The purpose of the study is to investigate the effect of co-transplantation of bone marrow hematopoietic stem cells (HSCs) and thymic multipotent stromal cells (MSCs) separately and as a union of cells on regeneration of the murine immune system, damaged by cyclophosphamide.

MSCs were obtained from thymuses of C57BL mice using explant technique. Bone marrow cells (BMCs) were obtained by flushing out the femur with a nutrient medium. BMCs were cocultivated for 2 hours on the monolayer of thymus-derived MSCs. The immune deficiency of mice was modelled by the treatment with cyclophosphamide (CP). After that, the cells were co-transplanted in two methods (separately into different the retroorbital sinus and as a union after co-cultivation) and the parameters of the immune system were evaluated. It was shown, that separate co-transplantation of BMCs and thymus-derived MSCs is associated with the restoration of the number of bone marrow cells, thymus, spleen and lymph nodes with an increase in the proliferation index of lymph node cells by 1.4 times compared to control. It normalized the previous reduced concentration of hemoglobin and hematocrit in the blood. Co-transplantation had a suppressive effect on the blast transformation reaction, induced by phytohemagglutinin, by 4.3 times, but showed a stimulating effect on DTHR response by 1.6 times compared to control.

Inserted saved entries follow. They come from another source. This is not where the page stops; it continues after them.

theorem gives_packSample (p : PackSample) {s : State} (hcells : s.dev.cells ≤ 4) : Gives (.packSample p) s fun e =>
    e.bps.sample = p ∧ e.bps.qc = s.dev.bps.qc + p.current ∧ e.rd Reg.BPS_CUR_ma = codeOf 32 p.current ∧
    (∀ i, i < s.dev.cells → e.rd (Reg.BPS_CELL_mv.ix i) = mvOf (p.cells.getD i 0)) ∧
    (-400 ≤ p.ntc0 ∧ p.ntc0 ≤ 1250 → e.rd Reg.BPS_TEMP_ntc0 = codeOf 16 p.ntc0 ∧ e.bps.ntc0Bad = false) ∧
    (p.ntc1 < -400 ∨ 1250 < p.ntc1 → e.rd Reg.BPS_TEMP_ntc1 = 0x8000 ∧ e.bps.ntc1Bad = true) ∧
    (∀ b, s.dev.batt = some b → (b.vMax : Int) * 10 < ((p.cells.take s.dev.cells).max?).getD 0 →
      bitOf (e.rd Reg.BPS_CHG_STAT_inhibit) 4 = true) ∧
    Frame s.dev e ([Reg.BPS_CUR_ma, Reg.BPS_PACK_mv, Reg.BPS_TEMP_ntc0, Reg.BPS_TEMP_ntc1] ++
      (List.range s.dev.cells).map Reg.BPS_CELL_mv.ix ++ watchFields) [.bps, .pwc, .sys] := by
  refine gives_of_exec_eq_act (f := fun d => d.packSample p) rfl ?_
  simp only [Dev.packSample_eq]
  have hshown := (s.dev.sampled p).sampleShown_frame p
  have hbps : ((s.dev.sampled p).sampleShown p).bps = (s.dev.sampled p).bps := hshown.part .bps
  have hx := hbps.trans (s.dev.sampled_bps p)
  have hxbatt := (Dev.batt_of_bps hbps).trans (s.dev.sampled_batt p)
  have hxhigh := (Dev.cellHigh_of_bps hbps).trans (s.dev.sampled_cellHigh p)
  obtain ⟨hcur, htemp0, hcell⟩ := (s.dev.sampled p).sampleShown_rd p hcells
  have hframe : Frame s.dev ((s.dev.sampled p).sampleShown p) ([Reg.BPS_CUR_ma, Reg.BPS_PACK_mv, Reg.BPS_TEMP_ntc0, Reg.BPS_TEMP_ntc1] ++
        (List.range s.dev.cells).map Reg.BPS_CELL_mv.ix ++ watchFields) [.bps, .pwc, .sys] :=
    ((Frame.refl _ _ _).setBps _).trans hshown (List.subset_append_left _ _) (by simp)
  generalize (s.dev.sampled p).sampleShown p = x at *
  have hdrives : Frame (x.sampleNtcs p) (x.sampleNtcs p).sampleDrives.settle watchFields [.bps, .pwc, .sys] :=
    (Dev.sampleDrives_frame _).settle
  have hreading : Dev.ReadingKept (x.sampleNtcs p) (x.sampleNtcs p).sampleDrives.settle :=
    (Dev.sampleDrives_reading _).trans (.of_bps (Dev.settle_bps _))
  have hntcs := x.sampleNtcs_frame p
  refine ⟨?_, ?_, ?_, fun i hi => ?_, fun h => ?_, fun h => ?_, fun b hb h => ?_, ?_⟩
  · exact hreading.sample.trans ((x.sampleNtcs_get p BpsState.sample).trans (by rw [hx]))
  · exact hreading.qc.trans ((x.sampleNtcs_get p BpsState.qc).trans (by rw [hx]))
  · exact (hdrives.rd _).trans ((hntcs.rd _).trans hcur)
  · have hoff : ∀ i < 4, (∀ g ∈ Reg.BPS_TEMP_ntc0 :: Reg.BPS_TEMP_ntc1 :: watchFields, (Reg.BPS_CELL_mv.ix i).key ≠ g.key) ∧
        stateKey (Reg.BPS_CELL_mv.ix i).key = false := by decide
    obtain ⟨hne, hst⟩ := hoff i (by omega)
    exact (hdrives.1 _ (fun g hg => hne g (by simp [hg])) hst).trans ((hntcs.1 _ hne hst).trans (hcell i hi))
  · have hin : ntcOut p.ntc0 = false := by simp [ntcOut, h]
    exact ⟨(hdrives.rd _).trans ((x.sampleNtcs_temp0 hin).trans htemp0), hreading.ntc0Bad.trans ((x.sampleNtcs_bad p).1.trans hin)⟩
  · have hout : ntcOut p.ntc1 = true := by
      simp only [ntcOut, Bool.not_eq_true', decide_eq_false_iff_not]
      omega
    exact ⟨(hdrives.rd _).trans (x.sampleNtcs_temp1 hout), hreading.ntc1Bad.trans ((x.sampleNtcs_bad p).2.trans hout)⟩
  · have hbatt : (x.sampleNtcs p).batt = some b :=
      (x.sampleNtcs_batt p).trans (hxbatt.trans hb)
    have hhigh : (x.sampleNtcs p).cellHigh = ((p.cells.take s.dev.cells).max?).getD 0 :=
      (x.sampleNtcs_cellHigh p).trans hxhigh
    rw [Dev.settle_rd _ _ (by decide)]
    exact Dev.sampleDrives_overvoltage hbatt (by rw [hhigh]; exact h)
  · refine (hframe.trans hntcs ?_ (by simp)).trans hdrives ?_ (by simp)
    · intro f hf
      rcases List.mem_cons.1 hf with rfl | hf
      · simp
      · rcases List.mem_cons.1 hf with rfl | hf
        · simp
        · exact List.mem_append_right _ hf
    · exact List.subset_append_right _ _

end Sys2Proof
end

section
/-! The charger's loops and its states (R267, R268). -/

set_option Elab.async false

namespace Sys2Proof

open Sys2Proof.Machine

theorem clampInt_toNat_lt {hi : Nat} (v : Int) (h : hi < 2 ^ 16) : (clampInt 0 hi v).toNat < 2 ^ 16 := by
  unfold clampInt
  omega

section

variable {d : Dev} {b : BattProfile}

theorem Machine.Dev.chargeLoop_of_not_charging (h : d.charging = false) : d.chargeLoop = d := by
  unfold Dev.chargeLoop
  cases d.batt <;> simp [h]

theorem Machine.Dev.chargeSetpoint_of_not_charging (h : d.charging = false) : d.chargeSetpoint = d := by
  unfold Dev.chargeSetpoint
  cases d.batt <;> simp [h]

/-- The outcome of one step of the charge loop. -/
def Machine.Dev.chargeStep (d : Dev) (b : BattProfile) : Int × Int :=
  loopStep b.kp b.ki b.maxDuty d.bps.iSet d.bps.sample.current (d.rd Reg.BPS_CHG_STAT_duty) d.bps.ePrev

theorem Machine.Dev.chargeLoop_eq (hb : d.batt = some b) (h : d.charging = true) :
    d.chargeLoop = (d.setDuty (d.chargeStep b).1.toNat).updBps fun s => { s with ePrev := (d.chargeStep b).2 } := by
  unfold Dev.chargeLoop
  simp only [hb, h]
  rfl

/-- The next setpoint of the charging current. -/
def Machine.Dev.nextSet (d : Dev) (b : BattProfile) : Int :=
  if (b.vFull : Int) < d.cellHigh / 10 then (if (b.iChg : Int) / 64 < d.bps.iSet then d.bps.iSet - (b.iChg : Int) / 64 else 0)
  else if d.cellHigh / 10 + 10 < (b.vFull : Int) ∧ d.bps.iSet < (b.iChg : Int) then
    min (d.bps.iSet + (b.iChg : Int) / 256) b.iChg
  else d.bps.iSet

theorem Machine.Dev.chargeSetpoint_eq (hb : d.batt = some b) (h : d.charging = true) : d.chargeSetpoint =
    if d.rd Reg.BPS_CHG_STAT_state = chFloat then d.updBps fun s => { s with iSet := d.nextSet b }
    else (d.updBps fun s => { s with iSet := d.nextSet b }).wr Reg.BPS_CHG_STAT_state
      (if d.nextSet b = (b.iChg : Int) then chCc else chCv) := by
  unfold Dev.chargeSetpoint
  simp only [hb, h]
  rfl

theorem Machine.Dev.chargeDone_eq (hb : d.batt = some b)
    (h : d.rd Reg.BPS_CHG_STAT_state = chCc ∨ d.rd Reg.BPS_CHG_STAT_state = chCv) (hi : d.bps.iSet ≤ b.iTerm) : d.chargeDone =
    if b.floatMode then d.wr Reg.BPS_CHG_STAT_state chFloat else (d.setDuty 0).wr Reg.BPS_CHG_STAT_state chDone := by
  unfold Dev.chargeDone
  simp only [hb]
  rw [if_neg (by simpa [hi, or_iff_not_imp_left] using h)]

theorem Machine.Dev.chargeRestart_eq (hb : d.batt = some b) (h : d.rd Reg.BPS_CHG_STAT_state = chDone)
    (hv : d.cellHigh < (b.vRestart : Int) * 10) : d.chargeRestart =
    (d.wr Reg.BPS_CHG_STAT_state chCc).updBps fun s => { s with iSet := b.iChg, ePrev := 0 } := by
  unfold Dev.chargeRestart
  simp only [hb]
  exact if_pos ⟨h, hv⟩

theorem Machine.Dev.chargeRestart_of_not_done (h : d.rd Reg.BPS_CHG_STAT_state ≠ chDone) : d.chargeRestart = d := by
  unfold Dev.chargeRestart
  cases d.batt <;> simp [h]

end

theorem gives_same_of_eq {c : Instr} {s : State} {f : Dev → Dev} (hexec : exec c s = s.act f) (h : f s.dev = s.dev) :
    Gives c s fun e => Frame s.dev e [] [] := by
  refine gives_of_exec_eq_act hexec ?_
  rw [h]
  exact (Frame.refl _ _ _).settle

section

variable {s : State} {b : BattProfile}

theorem gives_chargeLoop (hb : s.dev.batt = some b) (h : s.dev.charging = true) (hmax : b.maxDuty < 2 ^ 16) :
    Gives .chargeLoop s fun e =>
      e.rd Reg.BPS_CHG_STAT_duty = (s.dev.chargeStep b).1.toNat ∧ e.bps = { s.dev.bps with ePrev := (s.dev.chargeStep b).2 } ∧
      Frame s.dev e [Reg.BPS_CHG_STAT_duty] [.bps] := by
  refine gives_of_exec_eq_act (f := Dev.chargeLoop) rfl ?_
  rw [Dev.chargeLoop_eq hb h]
  generalize hx : s.dev.chargeStep b = x
  have hlt : x.1.toNat < 2 ^ 16 := by
    rw [← hx]
    exact clampInt_toNat_lt _ hmax
  refine ⟨?_, ?_, (((Frame.refl _ _ _).setDuty _).setBps _).settle⟩
  · rw [Dev.settle_rd _ _ (by decide)]
    exact s.dev.setDuty_duty hlt
  · rw [Dev.settle_bps, Dev.updBps, Dev.setDuty_bps]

Co-transplantation of the union of BMCs and MSCs is associated with the restoration of the number of bone marrow cells, spleen and lymph nodes. The level of spontaneous apoptosis of lymph node cells significantly increased by 3.3 times compared to control. It had not effect on hematological parameters, but is activated to impact the immune system. Thus, as a result of cells union administration showed normalization of the bactericidal activity of peritoneal macrophages, unlike the separate co-transplantation. This cells graft had a suppressive effect on the number of antibody-producing cells in the spleen by 4.2 times compared to control.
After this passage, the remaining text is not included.